Saved entries:
⁂

/-- The object tables of chapter 10, part 1. -/
def Obj.rowsChain1 : List ObjRow := [
  ⟨0x1200, 0x1200, 0, 0, 1, .u16, .ro, 0, 0, 0, 65535, Obj.noMask, .immediate⟩,
  ⟨0x1201, 0x1201, 0, 0, 1, .u8, .rw, 2, 127, 1, 127, Obj.noMask, .immediate⟩,
  ⟨0x1202, 0x1202, 0, 0, 1, .u8, .ro, 0, 0, 0, 255, Obj.noMask, .immediate⟩,
  ⟨0x1203, 0x1203, 0, 0, 1, .u8, .rw, 1, 0, 0, 255, Obj.noMask, .immediate⟩,
  ⟨0x1204, 0x1204, 0, 0, 1, .u16, .rw, 2, 34997, 34997, 34998, Obj.noMask, .reset⟩,
  ⟨0x1205, 0x1205, 1, 2, 1, .u8, .rw, 2, 0, 0, 2, Obj.noMask, .reset⟩,
  ⟨0x1206, 0x1206, 1, 2, 1, .u8, .ro, 0, 0, 0, 255, Obj.noMask, .immediate⟩,
  ⟨0x1207, 0x1207, 1, 3, 2, .u64, .ro, 0, 0, 0, 18446744073709551615, Obj.noMask, .reset⟩,
  ⟨0x1208, 0x1208, 0, 0, 1, .u32, .rw, 1, 4294967295, 0, 4294967295, Obj.noMask, .immediate⟩,
  ⟨0x1209, 0x1209, 0, 0, 1, .u16, .ro, 0, 0, 0, 65535, Obj.noMask, .immediate⟩,
  ⟨0x1210, 0x1210, 0, 0, 1, .u8, .ro, 0, 0, 0, 255, Obj.noMask, .immediate⟩,
  ⟨0x1211, 0x1211, 0, 0, 1, .u8, .ro, 0, 0, 0, 255, Obj.noMask, .immediate⟩,
  ⟨0x1212, 0x1212, 0, 0, 1, .u32, .ro, 0, 0, 0, 4294967295, Obj.noMask, .immediate⟩,
  ⟨0x1213, 0x1213, 0, 0, 1, .u8, .ro, 0, 10, 0, 255, Obj.noMask, .immediate⟩,
  ⟨0x1214, 0x1214, 0, 0, 1, .u8, .ro, 0, 3, 0, 255, Obj.noMask, .immediate⟩,
  ⟨0x1215, 0x1215, 0, 0, 1, .u32, .ro, 0, 0, 0, 4294967295, Obj.noMask, .immediate⟩,
  ⟨0x1216, 0x1216, 0, 0, 1, .u64, .ro, 0, 0, 0, 18446744073709551615, Obj.noMask, .immediate⟩,
  ⟨0x1218, 0x1218, 0, 0, 1, .u8, .cmd, 2, 0, 0, 255, Obj.noMask, .immediate⟩,
  ⟨0x1219, 0x1219, 0, 0, 1, .dom, .ro, 0, 0, 0, 0, Obj.noMask, .immediate⟩,
  ⟨0x1220, 0x1220, 1, 2, 1, .u32, .ro, 0, 0, 0, 4294967295, Obj.noMask, .immediate⟩,
  ⟨0x1221, 0x1221, 1, 2, 1, .u32, .ro, 0, 0, 0, 4294967295, Obj.noMask, .immediate⟩,
  ⟨0x1222, 0x1222, 1, 2, 1, .u32, .ro, 0, 0, 0, 4294967295, Obj.noMask, .immediate⟩,
  ⟨0x1223, 0x1223, 1, 2, 1, .u32, .ro, 0, 0, 0, 4294967295, Obj.noMask, .immediate⟩,
  ⟨0x1224, 0x1224, 0, 0, 1, .u32, .ro, 0, 0, 0, 4294967295, Obj.noMask, .immediate⟩]

/-- The object tables of chapter 10, part 2. -/
def Obj.rowsChain2 : List ObjRow := [
  ⟨0x1225, 0x1225, 0, 0, 1, .u32, .ro, 0, 0, 0, 4294967295, Obj.noMask, .immediate⟩,
  ⟨0x1226, 0x1226, 0, 0, 1, .u32, .ro, 0, 0, 0, 4294967295, Obj.noMask, .immediate⟩,
  ⟨0x1227, 0x1227, 1, 2, 1, .u32, .ro, 0, 0, 0, 4294967295, Obj.noMask, .immediate⟩,
  ⟨0x1228, 0x1228, 0, 0, 1, .u32, .ro, 0, 0, 0, 4294967295, Obj.noMask, .immediate⟩,
  ⟨0x1229, 0x1229, 1, 2, 1, .u32, .ro, 0, 0, 0, 4294967295, Obj.noMask, .immediate⟩,
  ⟨0x122A, 0x122A, 0, 0, 1, .u32, .ro, 0, 0, 0, 4294967295, Obj.noMask, .immediate⟩,
  ⟨0x122B, 0x122B, 0, 0, 1, .u32, .ro, 0, 0, 0, 4294967295, Obj.noMask, .immediate⟩,
  ⟨0x122C, 0x122C, 0, 0, 1, .u32, .ro, 0, 0, 0, 4294967295, Obj.noMask, .immediate⟩,
  ⟨0x122D, 0x122D, 0, 0, 1, .u32, .ro, 0, 0, 0, 4294967295, Obj.noMask, .immediate⟩,
  ⟨0x122E, 0x122E, 0, 0, 1, .u32, .ro, 0, 0, 0, 4294967295, Obj.noMask, .immediate⟩,
  ⟨0x122F, 0x122F, 0, 0, 1, .u8, .cmd, 1, 0, 0, 255, Obj.noMask, .immediate⟩]

/-- The object tables of chapter 10. -/
def Obj.rowsChain : List ObjRow := Obj.rowsChain1 ++ Obj.rowsChain2

/-- The object tables of chapter 11, part 1. -/
def Obj.rowsDict1 : List ObjRow := [
  ⟨0x1000, 0x1000, 0, 0, 1, .str, .ro, 0, 0, 0, 0, Obj.noMask, .immediate⟩,
  ⟨0x1001, 0x1001, 0, 0, 1, .str, .ro, 0, 0, 0, 0, Obj.noMask, .immediate⟩,
  ⟨0x1002, 0x1002, 0, 0, 1, .u64, .ro, 0, (Config.deviceId : Int), 0, 18446744073709551615, Obj.noMask, .immediate⟩,
  ⟨0x1003, 0x1003, 0, 0, 1, .u16, .ro, 0, (Config.stepping : Int), 0, 65535, Obj.noMask, .immediate⟩,
  ⟨0x1004, 0x1004, 0, 0, 1, .str, .ro, 0, 0, 0, 0, Obj.noMask, .immediate⟩,
  ⟨0x1005, 0x1005, 0, 0, 1, .u32, .ro, 0, 0, 0, 4294967295, Obj.noMask, .immediate⟩,
  ⟨0x1006, 0x1006, 0, 0, 1, .u32, .ro, 0, (Config.romVersion : Int), 0, 4294967295, Obj.noMask, .immediate⟩,
  ⟨0x1007, 0x1007, 0, 0, 1, .u16, .ro, 0, 256, 0, 65535, Obj.noMask, .immediate⟩,
  ⟨0x1010, 0x1010, 0, 0, 1, .u32, .ro, 0, 1, 0, 4294967295, Obj.noMask, .immediate⟩,
  ⟨0x1011, 0x1011, 0, 0, 1, .u64, .ro, 0, 0, 0, 18446744073709551615, Obj.noMask, .immediate⟩,
  ⟨0x1012, 0x1012, 0, 0, 1, .u64, .ro, 0, 0, 0, 18446744073709551615, Obj.noMask, .immediate⟩,
  ⟨0x1013, 0x1013, 0, 0, 1, .u64, .ro, 0, 0, 0, 18446744073709551615, Obj.noMask, .immediate⟩,
  ⟨0x1020, 0x1020, 0, 0, 1, .u32, .ro, 0, 0, 0, 4294967295, Obj.noMask, .immediate⟩,
  ⟨0x1021, 0x1021, 0, 0, 1, .u8, .cmd, 2, 0, 0, 255, Obj.noMask, .immediate⟩,
  ⟨0x1022, 0x1022, 0, 0, 1, .u8, .ro, 0, 0, 0, 255, Obj.noMask, .immediate⟩,
  ⟨0x1030, 0x1030, 0, 0, 1, .u16, .rw, 0, 4096, 0, 65535, Obj.noMask, .immediate⟩,
  ⟨0x1031, 0x1031, 0, 0, 1, .u32, .rw, 0, 0, 0, 4294967295, 0xffffff, .immediate⟩,
  ⟨0x1032, 0x1032, 0, 0, 1, .u32, .rw, 0, 0, 0, 8192, Obj.noMask, .immediate⟩,
  ⟨0x1033, 0x1033, 0, 0, 1, .u8, .cmd, 0, 0, 1, 2, Obj.noMask, .immediate⟩,
  ⟨0x1034, 0x1034, 0, 0, 1, .u8, .ro, 0, 0, 0, 255, Obj.noMask, .immediate⟩,
  ⟨0x1035, 0x1035, 0, 0, 1, .u32, .ro, 0, 0, 0, 4294967295, Obj.noMask, .immediate⟩,
  ⟨0x1036, 0x1036, 0, 0, 1, .u32, .ro, 0, 0, 0, 4294967295, Obj.noMask, .immediate⟩,
  ⟨0x1037, 0x1037, 0, 0, 1, .u32, .ro, 0, 0, 0, 4294967295, Obj.noMask, .immediate⟩]

/-- The object tables of chapter 11. -/
def Obj.rowsDict : List ObjRow := Obj.rowsDict1

/-- The object tables of chapter 12, part 1. -/
def Obj.rowsMem1 : List ObjRow := [
  ⟨0x3000, 0x3000, 0, 0, 1, .u16, .ro, 0, 0, 0, 65535, Obj.noMask, .immediate⟩,
  ⟨0x3001, 0x3001, 0, 0, 1, .u32, .ro, 0, 0, 0, 4294967295, Obj.noMask, .immediate⟩,
  ⟨0x3002, 0x3002, 1, 2, 1, .u8, .ro, 0, 0, 0, 255, Obj.noMask, .immediate⟩,
  ⟨0x3003, 0x3003, 0, 0, 1, .u32, .ro, 0, 0, 0, 4294967295, Obj.noMask, .immediate⟩,
  ⟨0x3010, 0x3010, 0, 0, 1, .u32, .ro, 0, 0, 0, 4294967295, Obj.noMask, .immediate⟩,
  ⟨0x3011, 0x3011, 0, 0, 1, .u32, .ro, 0, 0, 0, 4294967295, Obj.noMask, .immediate⟩,
  ⟨0x301F, 0x301F, 0, 0, 1, .u8, .cmd, 1, 0, 0, 255, Obj.noMask, .immediate⟩,
  ⟨0x3080, 0x3080, 0, 0, 1, .u16, .rw, 2, 8000, 1000, 8000, Obj.noMask, .immediate⟩,
  ⟨0x3100, 0x3100, 0, 0, 1, .u16, .ro, 0, 0, 0, 65535, Obj.noMask, .immediate⟩,
  ⟨0x3101, 0x3101, 0, 0, 1, .bool, .rw, 2, 1, 0, 1, Obj.noMask, .reset⟩,
  ⟨0x3102, 0x3102, 0, 0, 1, .u8, .ro, 0, 0, 0, 255, Obj.noMask, .immediate⟩,
  ⟨0x3103, 0x3103, 0, 0, 1, .u32, .rw, 2, 496715798, 0, 4294967295, Obj.noMask, .reset⟩,
  ⟨0x3104, 0x3104, 0, 0, 1, .u32, .ro, 0, 0, 0, 4294967295, Obj.noMask, .immediate⟩,
  ⟨0x3105, 0x3105, 0, 0, 1, .u32, .ro, 0, 0, 0, 4294967295, Obj.noMask, .immediate⟩,
  ⟨0x310F, 0x310F, 0, 0, 1, .u8, .cmd, 1, 0, 0, 255, Obj.noMask, .immediate⟩,
  ⟨0x3110, 0x3110, 1, 16, 1, .u32, .rw, 1, 1024, 0, 4294967295, 0x73f, .immediate⟩,
  ⟨0x3111, 0x3111, 1, 16, 1, .u16, .rw, 1, 0, 0, 8000, Obj.noMask, .immediate⟩,
  ⟨0x3112, 0x3112, 1, 31, 2, .u64, .rw, 1, 0, 0, 18446744073709551615, Obj.noMask, .immediate⟩,
  ⟨0x3113, 0x3113, 1, 16, 1, .u16, .rw, 1, 256, 2, 4096, Obj.noMask, .immediate⟩,
  ⟨0x3114, 0x3114, 1, 16, 1, .u8, .ro, 0, 0, 0, 255, Obj.noMask, .immediate⟩,
  ⟨0x3115, 0x3115, 1, 16, 1, .u32, .ro, 0, 0, 0, 4294967295, Obj.noMask, .immediate⟩,
  ⟨0x3116, 0x3116, 1, 16, 1, .u32, .ro, 0, 0, 0, 4294967295, Obj.noMask, .immediate⟩]

/-- The object tables of chapter 12. -/
def Obj.rowsMem : List ObjRow := Obj.rowsMem1

/-- The object tables of chapter 13, part 1. -/
def Obj.rowsNv1 : List ObjRow := [
  ⟨0x3200, 0x3200, 0, 0, 1, .u16, .ro, 0, 0, 0, 65535, Obj.noMask, .immediate⟩,
  ⟨0x3201, 0x3201, 0, 0, 1, .u8, .rw, 2, 1, 0, 3, Obj.noMask, .immediate⟩,
  ⟨0x3202, 0x3202, 0, 0, 1, .u16, .rw, 1, 0, 0, 65535, Obj.noMask, .immediate⟩,
  ⟨0x3203, 0x3203, 0, 0, 1, .dom, .rw, 1, 0, 0, 0, Obj.noMask, .immediate⟩,
  ⟨0x3204, 0x3204, 1, 2, 1, .u32, .ro, 0, 0, 0, 4294967295, Obj.noMask, .immediate⟩,
  ⟨0x3205, 0x3205, 1, 2, 1, .u32, .ro, 0, 0, 0, 4294967295, Obj.noMask, .immediate⟩,
  ⟨0x3206, 0x3206, 0, 0, 1, .u32, .ro, 0, 0, 0, 4294967295, Obj.noMask, .immediate⟩,
  ⟨0x3207, 0x3207, 0, 0, 1, .u8, .ro, 0, 0, 0, 255, Obj.noMask, .immediate⟩,
  ⟨0x3208, 0x3208, 1, 8, 1, .str, .rw, 2, 0, 0, 0, Obj.noMask, .immediate⟩,
  ⟨0x3209, 0x3209, 0, 0, 1, .u8, .cmd, 2, 0, 0, 7, Obj.noMask, .immediate⟩,
  ⟨0x320A, 0x320A, 0, 0, 1, .u8, .cmd, 2, 0, 0, 7, Obj.noMask, .immediate⟩,
  ⟨0x320B, 0x320B, 0, 0, 1, .u8, .cmd, 2, 0, 0, 7, Obj.noMask, .immediate⟩,
  ⟨0x320C, 0x320C, 0, 0, 1, .u32, .cmd, 2, 0, 0, 4294967295, Obj.noMask, .immediate⟩,
  ⟨0x320D, 0x320D, 0, 0, 1, .u8, .cmd, 2, 0, 0, 255, Obj.noMask, .immediate⟩,
  ⟨0x320E, 0x320E, 0, 0, 1, .u64, .ro, 0, 0, 0, 18446744073709551615, Obj.noMask, .immediate⟩,
  ⟨0x320F, 0x320F, 0, 0, 1, .u8, .cmd, 2, 0, 0, 255, Obj.noMask, .immediate⟩,
  ⟨0x3210, 0x3210, 0, 0, 1, .u32, .ro, 0, 0, 0, 4294967295, Obj.noMask, .immediate⟩,
  ⟨0x3211, 0x3211, 0, 0, 1, .u32, .ro, 0, 0, 0, 4294967295, Obj.noMask, .immediate⟩,
  ⟨0x3212, 0x3212, 0, 0, 1, .u32, .ro, 0, 0, 0, 4294967295, Obj.noMask, .immediate⟩,
  ⟨0x3213, 0x3213, 0, 0, 1, .u32, .ro, 0, 0, 0, 4294967295, Obj.noMask, .immediate⟩,
  ⟨0x3214, 0x3214, 0, 0, 1, .u32, .ro, 0, 0, 0, 4294967295, Obj.noMask, .immediate⟩,
  ⟨0x3215, 0x3215, 0, 0, 1, .u32, .ro, 0, 0, 0, 4294967295, Obj.noMask, .immediate⟩,
  ⟨0x3216, 0x3216, 0, 0, 1, .u32, .ro, 0, 0, 0, 4294967295, Obj.noMask, .immediate⟩,
  ⟨0x3217, 0x3217, 0, 0, 1, .u32, .ro, 0, 0, 0, 4294967295, Obj.noMask, .immediate⟩]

⁂

▸ **Work required**: Collect the lines of the records that include the string "ObjRow".

▸ **Worked solution**:
def Obj.rowsChain1 : List ObjRow := [
def Obj.rowsChain2 : List ObjRow := [
def Obj.rowsChain : List ObjRow := Obj.rowsChain1 ++ Obj.rowsChain2
def Obj.rowsDict1 : List ObjRow := [
def Obj.rowsDict : List ObjRow := Obj.rowsDict1
def Obj.rowsMem1 : List ObjRow := [
def Obj.rowsMem : List ObjRow := Obj.rowsMem1
def Obj.rowsNv1 : List ObjRow := [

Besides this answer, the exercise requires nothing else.